Очень немногих, искренних патриотов, умеренных и осторожных ради блага самой Польши, успокоили и удовлетворили эти искренние слова, хотя самый прием, примененный Александром, несомненно был непарламентарен.
Все другие депутаты и широкая публика почти единогласно окрестили это объяснение довольно резко, именем "официальной лжи", говорили, что чем гуще позолочена пилюля, тем сомнительнее ее внутренний состав…
Но это говорилось очень тихо, в своих, польских кругах.
Внешне сейм прошел самым желательным образом. Почти без прений, единодушно и единогласно принимались все законопроекты царского правительства, накопившиеся за целых четыре года, словно работало не сто пятьдесят человек разных оттенков и характеров, а какая-то рабочая, законоделательная машина.
— Как они притихли.

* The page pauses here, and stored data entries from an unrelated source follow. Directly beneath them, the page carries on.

-- ==== Sys2Proof/Laws/State.lean ====
section
/-! SUPPORT. What the register updates leave alone: one lemma per field of the state and update, true by definition; and that
the register file does not depend on the other fields. -/

namespace Sys2Proof.Machine

theorem State.rd_congr {s t : State} (h : t.regs = s.regs) (a : Nat) : t.rd a = s.rd a := by unfold State.rd; rw [h]

theorem State.f_congr {s t : State} (h : t.regs = s.regs) (x : Field) : t.f x = s.f x := by
  unfold State.f; rw [State.rd_congr h]

/-! ### `wr` -/

@[simp] theorem State.wr_pending (s : State) (a : Nat) (v : Word) : (s.wr a v).pending = s.pending := rfl
@[simp] theorem State.wr_hold (s : State) (a : Nat) (v : Word) : (s.wr a v).hold = s.hold := rfl
@[simp] theorem State.wr_readData (s : State) (a : Nat) (v : Word) : (s.wr a v).readData = s.readData := rfl
@[simp] theorem State.wr_now (s : State) (a : Nat) (v : Word) : (s.wr a v).now = s.now := rfl
@[simp] theorem State.wr_lt (s : State) (a : Nat) (v : Word) : (s.wr a v).lt = s.lt := rfl
@[simp] theorem State.wr_freeCtr (s : State) (a : Nat) (v : Word) : (s.wr a v).freeCtr = s.freeCtr := rfl
@[simp] theorem State.wr_shared (s : State) (a : Nat) (v : Word) : (s.wr a v).shared = s.shared := rfl
@[simp] theorem State.wr_bad (s : State) (a : Nat) (v : Word) : (s.wr a v).bad = s.bad := rfl
@[simp] theorem State.wr_dram (s : State) (a : Nat) (v : Word) : (s.wr a v).dram = s.dram := rfl
@[simp] theorem State.wr_mtm (s : State) (a : Nat) (v : Word) : (s.wr a v).mtm = s.mtm := rfl
@[simp] theorem State.wr_log (s : State) (a : Nat) (v : Word) : (s.wr a v).log = s.log := rfl
@[simp] theorem State.wr_prf (s : State) (a : Nat) (v : Word) : (s.wr a v).prf = s.prf := rfl
@[simp] theorem State.wr_cfg (s : State) (a : Nat) (v : Word) : (s.wr a v).cfg = s.cfg := rfl
@[simp] theorem State.wr_pwr (s : State) (a : Nat) (v : Word) : (s.wr a v).pwr = s.pwr := rfl
@[simp] theorem State.wr_asy (s : State) (a : Nat) (v : Word) : (s.wr a v).asy = s.asy := rfl
@[simp] theorem State.wr_fld (s : State) (a : Nat) (v : Word) : (s.wr a v).fld = s.fld := rfl
@[simp] theorem State.wr_tap (s : State) (a : Nat) (v : Word) : (s.wr a v).tap = s.tap := rfl
@[simp] theorem State.wr_cpu (s : State) (a : Nat) (v : Word) : (s.wr a v).cpu = s.cpu := rfl
@[simp] theorem State.wr_shf (s : State) (a : Nat) (v : Word) : (s.wr a v).shf = s.shf := rfl
@[simp] theorem State.wr_hif (s : State) (a : Nat) (v : Word) : (s.wr a v).hif = s.hif := rfl
@[simp] theorem State.wr_sgm (s : State) (a : Nat) (v : Word) : (s.wr a v).sgm = s.sgm := rfl
@[simp] theorem State.wr_rfc (s : State) (a : Nat) (v : Word) : (s.wr a v).rfc = s.rfc := rfl
@[simp] theorem State.wr_pkb (s : State) (a : Nat) (v : Word) : (s.wr a v).pkb = s.pkb := rfl
@[simp] theorem State.wr_wgc (s : State) (a : Nat) (v : Word) : (s.wr a v).wgc = s.wgc := rfl
@[simp] theorem State.wr_par (s : State) (a : Nat) (v : Word) : (s.wr a v).par = s.par := rfl
@[simp] theorem State.wr_flw (s : State) (a : Nat) (v : Word) : (s.wr a v).flw = s.flw := rfl
@[simp] theorem State.wr_sch (s : State) (a : Nat) (v : Word) : (s.wr a v).sch = s.sch := rfl
@[simp] theorem State.wr_ple (s : State) (a : Nat) (v : Word) : (s.wr a v).ple = s.ple := rfl
@[simp] theorem State.wr_rfa (s : State) (a : Nat) (v : Word) : (s.wr a v).rfa = s.rfa := rfl
@[simp] theorem State.wr_rfb (s : State) (a : Nat) (v : Word) : (s.wr a v).rfb = s.rfb := rfl
@[simp] theorem State.wr_wma (s : State) (a : Nat) (v : Word) : (s.wr a v).wma = s.wma := rfl
@[simp] theorem State.wr_cip (s : State) (a : Nat) (v : Word) : (s.wr a v).cip = s.cip := rfl
@[simp] theorem State.wr_eth (s : State) (a : Nat) (v : Word) : (s.wr a v).eth = s.eth := rfl
@[simp] theorem State.wr_drc (s : State) (a : Nat) (v : Word) : (s.wr a v).drc = s.drc := rfl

Слово даю, они затеяли что-то скверное, — однажды в интимной беседе с Александром вырвалось у Новосильцева.
— Или — они сломлены, — возразил государь. — Думаю, последнее вернее.
С этим убеждением он и остался, так писал в Грузино своему другу и единственному теперь всевластному министру, необъявленному "наместнику" русской империи, Аракчееву, говоря: "Здесь, благодаря Всевышнему, идет все по желанию моему и я отменно доволен общим расположением умов…"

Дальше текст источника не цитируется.